== Provided data
-- ==== Sys2Proof/WellFormed.lean ====
section
/-! DEFINITION. Which instructions are well formed: the ranges R59 gives the fields of each class. -/

namespace Sys2Proof

/-- R59: P has 127 values "after STROBE" has been taken out, and a remainder octet has r = 1 .. 127. -/
def Instr.wellFormed : Instr → Bool
  | .strobe => true
  | .p mag7 => mag7 != 0#7
  | .s _ => true
  | .maxp => true
  | .maxs => true
  | .remp r => r != 0#7
  | .rems r => r != 0#7

end Sys2Proof
end

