-- ==== Sys2Proof/Decode.lean ====
section
/-! DEFINITION. The decoder of octets (the receive rows of R59, tried from the top, first match wins), total on any
list of octets and rejecting by name, and after it the encoder, written from the same table. -/

namespace Sys2Proof

/-- Why no instruction could be read. No octet VALUE is ever rejected (R60). -/
inductive Reject where
  /-- The list of octets is empty. -/
  | noOctet
  deriving DecidableEq, Repr

/-- `mag7(b) = b[7:1]` (R8). -/
def magField (b : Byte) : Mag7 := b.extractLsb' 1 7

/-- The receive side of R59: STROBE (mask 0xFF, match 0x00), then P (mask 0x01, match 0x00), then S (mask 0x01, match
0x01); together they cover all 256 octets. -/
def decodeOctet (b : Byte) : Instr :=
  if b &&& 0xFF#8 = 0x00#8 then .strobe
  else if b &&& 0x01#8 = 0x00#8 then .p (magField b)
  else .s (magField b)

/-- Decoding a stream: every octet is a complete instruction (R36), so one octet is taken and the rest is left. -/
def decode : List Byte → Except Reject (Instr × List Byte)
  | [] => .error .noOctet
  | b :: rest => .ok (decodeOctet b, rest)

/-- The octet of an instruction (R59: the pattern column, receive and transmit rows). -/
def encode : Instr → Byte
  | .strobe => 0x00#8
  | .p mag7 => mag7 ++ 0#1
  | .s mag7 => mag7 ++ 1#1
  | .maxp => 0xFE#8
  | .maxs => 0xFF#8
  | .remp r => r ++ 0#1
  | .rems r => r ++ 1#1

/-- The polarity of a class (R59: bit 0 of its pattern). -/
def Instr.polarity : Instr → Polarity
  | .strobe => .pulse
  | .p _ => .pulse
  | .s _ => .space
  | .maxp => .pulse
  | .maxs => .space
  | .remp _ => .pulse
  | .rems _ => .space

/-- The length of a class in ticks (R59: bits 7:1 of its pattern). -/
def Instr.magnitude : Instr → Mag7
  | .strobe => 0#7
  | .p mag7 => mag7
  | .s mag7 => mag7
  | .maxp => 127#7
  | .maxs => 127#7
  | .remp r => r
  | .rems r => r

/-- The receive class of an instruction's octet: a transmitted class is, received, "an ordinary P octet" or "an
ordinary S octet" (R59, notes of MAXP and MAXS in the opcode table). A receive class is its own. -/
def Instr.asReceived : Instr → Instr
  | .strobe => .strobe
  | .p mag7 => .p mag7
  | .s mag7 => .s mag7
  | .maxp => .p 127#7
  | .maxs => .s 127#7
  | .remp r => .p r
  | .rems r => .s r

/-- The transmit side of R59: the class of an octet ENC produces; 0x00 and 0x01 are never produced (R61). A remainder
octet of 127 ticks has the bits of the maximal octet, and is read as that one (R59). -/
def classifySent (b : Byte) : Option Instr :=
  if b &&& 0xFF#8 = 0xFE#8 then some .maxp
  else if b &&& 0xFF#8 = 0xFF#8 then some .maxs
  else if magField b = 0#7 then none
  else if b &&& 0x01#8 = 0x00#8 then some (.remp (magField b))
  else some (.rems (magField b))

/-- The octet whose bits are the low `nbits` bits of `w`, the bits above them zero. -/
def tableOctet (nbits w : Nat) : Byte := BitVec.ofNat 8 (w % 2 ^ nbits)

/-- The instruction the decoder reads from an octet given as a number. The decoder is DEC's, so a word of a transmit
row is read as its receive class (log entry 8). More than eight bits are no instruction of this block. -/
def decodeTableWord (nbits w : Nat) : Option Instr :=
  if nbits ≤ 8 then
    match decode [tableOctet nbits w] with
    | .ok (i, _) => some i
    | .error _ => none
  else none

end Sys2Proof
end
====
Action item: Set down, unchanged, only those lines above that fall between the line with "def magField (b" and the line with "(decodeOctet b, rest)", the two end lines included.

Result:
def magField (b : Byte) : Mag7 := b.extractLsb' 1 7

/-- The receive side of R59: STROBE (mask 0xFF, match 0x00), then P (mask 0x01, match 0x00), then S (mask 0x01, match
0x01); together they cover all 256 octets. -/
def decodeOctet (b : Byte) : Instr :=
  if b &&& 0xFF#8 = 0x00#8 then .strobe
  else if b &&& 0x01#8 = 0x00#8 then .p (magField b)
  else .s (magField b)

/-- Decoding a stream: every octet is a complete instruction (R36), so one octet is taken and the rest is left. -/
def decode : List Byte → Except Reject (Instr × List Byte)
  | [] => .error .noOctet
  | b :: rest => .ok (decodeOctet b, rest)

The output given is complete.